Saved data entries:

-- ==== Sys2Proof/Machine/Pool.lean ====
section
/-! DEFINITION. Vector arithmetic of pooling (04 R171, R173, R175, R176, R179; 05 R204 to R208): partials, their combination, the
mean, the projection and the conversion to an output format. -/

namespace Sys2Proof.Machine

/-- How a command accumulates. -/
inductive AccMode where
  | plain | comp | int
  deriving DecidableEq, Repr

/-- A partial: one pair per element; the second component stays zero unless accumulation is compensated. -/
abbrev Partial := List Pair

def Partial.zero (n : Nat) : Partial := List.replicate n (0#32, 0#32)

/-- Apply an element step along a partial and a vector, collecting findings. -/
def zipStep (step : Pair → F32 → Pair × Findings) : Partial → List F32 → Partial × Findings
  | [], _ => ([], .none)
  | p :: ps, [] => (p :: ps, .none)
  | p :: ps, v :: vs =>
    let x := step p v
    let r := zipStep step ps vs
    (x.1 :: r.1, x.2.or r.2)

/-- One element of one term (R171, R204, R206); `w` is none without weights. -/
def termStep (m : AccMode) (w : Option F32) (p : Pair) (v : F32) : Pair × Findings :=
  match m, w with
  | .int, _ => let r := sat32 p.1 v; ((r.1, p.2), r.2)
  | .plain, none => let r := fadd p.1 v; ((r.1, p.2), r.2)
  | .plain, some w => let r := ffma p.1 w v; ((r.1, p.2), r.2)
  | .comp, none => let r := compAdd p v; (r.1, r.2.or (fv v).seen)
  | .comp, some w => compFma p w v

/-- partial(terms) of R171: terms in ascending position order, each with its weight. -/
def partialSum (m : AccMode) (n : Nat) (terms : List (Option F32 × List F32)) : Partial × Findings :=
  terms.foldl (fun acc t =>
    let r := zipStep (termStep m t.1) acc.1 t.2
    (r.1, acc.2.or r.2)) (Partial.zero n, .none)

/-- One element of a combination of partials (R173, R208). -/
def joinStep (m : AccMode) (a b : Pair) : Pair × Findings :=
  match m with
  | .int => let r := sat32 a.1 b.1; ((r.1, a.2), r.2)
  | .plain => let r := fadd a.1 b.1; ((r.1, a.2), r.2)
  | .comp =>
    let r := compAdd a b.1
    let q := addComp r.1 b.2
    (q.1, r.2.or (q.2.or (fv b.1).seen))

def join (m : AccMode) : Partial → Partial → Partial × Findings
  | [], _ => ([], .none)
  | a :: as, [] => (a :: as, .none)
  | a :: as, b :: bs =>
    let x := joinStep m a b
    let r := join m as bs
    (x.1 :: r.1, x.2.or r.2)

/-- Combine partials in order from a zero one (R173, R208). -/
def joinAll (m : AccMode) (n : Nat) (ps : List Partial) : Partial × Findings :=
  ps.foldl (fun acc p => let r := join m acc.1 p; (r.1, acc.2.or r.2)) (Partial.zero n, .none)

/-- Map an element function over a vector, collecting findings. -/
def mapF (f : F32 → F32 × Findings) (l : List F32) : List F32 × Findings :=
  l.foldr (fun x r => let y := f x; (y.1 :: r.1, y.2.or r.2)) ([], .none)

/-- The value of a finished partial: folded when compensated (R208). -/
def fold (m : AccMode) (p : Partial) : List F32 × Findings :=
  match m with
  | .comp => p.foldr (fun x r => let y := foldPair x; (y.1 :: r.1, y.2.or r.2)) ([], .none)
  | _ => (p.map (fun x => x.1), .none)

/-- The mean of R173: an exact count, +0.0 for an empty bag. -/
def meanOf (count : Nat) (l : List F32) : List F32 × Findings :=
  if count = 0 then (l.map (fun _ => 0#32), .none) else mapF (fun x => fdivCount x count) l

/-- Projection of R179: `rows` are the rows of the matrix, `e` its columns. -/
def project (rows : List (List F32)) (e : Nat) (out : List F32) : List F32 × Findings :=
  (out.zip rows).foldl (fun acc p =>
    let r := zipStep (termStep .plain (some p.1)) acc.1 p.2
    (r.1, acc.2.or r.2)) (Partial.zero e, .none) |> fun r => (r.1.map (fun x => x.1), r.2)

/-- Bytes of a vector in an output format, padded to a stride, with findings (R176, R184, R185). -/
def outBytes (ofmt stride : Nat) (l : List F32) : List Byte × Findings :=
  if ofmt = 15 then (fitTo stride (l.map (fun x => leBytes 4 x.toNat)).flatten, .none)
  else
    let r := l.foldr (fun x (acc : List Byte × Findings) =>
      let y := ofF32 ofmt x
      (leBytes (esize ofmt) y.1 ++ acc.1, y.2.or acc.2)) ([], .none)
    (fitTo stride r.1, r.2)

/-- Flags of a completion record from findings (03 R113). -/
def Findings.flags (f : Findings) : Nat := f.toByte

end Sys2Proof.Machine
end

**WHAT TO WORK ON**: Which lines of the records hold the string "count"? Copy each one.

**WRITTEN RESPONSE**:
/-- The mean of R173: an exact count, +0.0 for an empty bag. -/
def meanOf (count : Nat) (l : List F32) : List F32 × Findings :=
  if count = 0 then (l.map (fun _ => 0#32), .none) else mapF (fun x => fdivCount x count) l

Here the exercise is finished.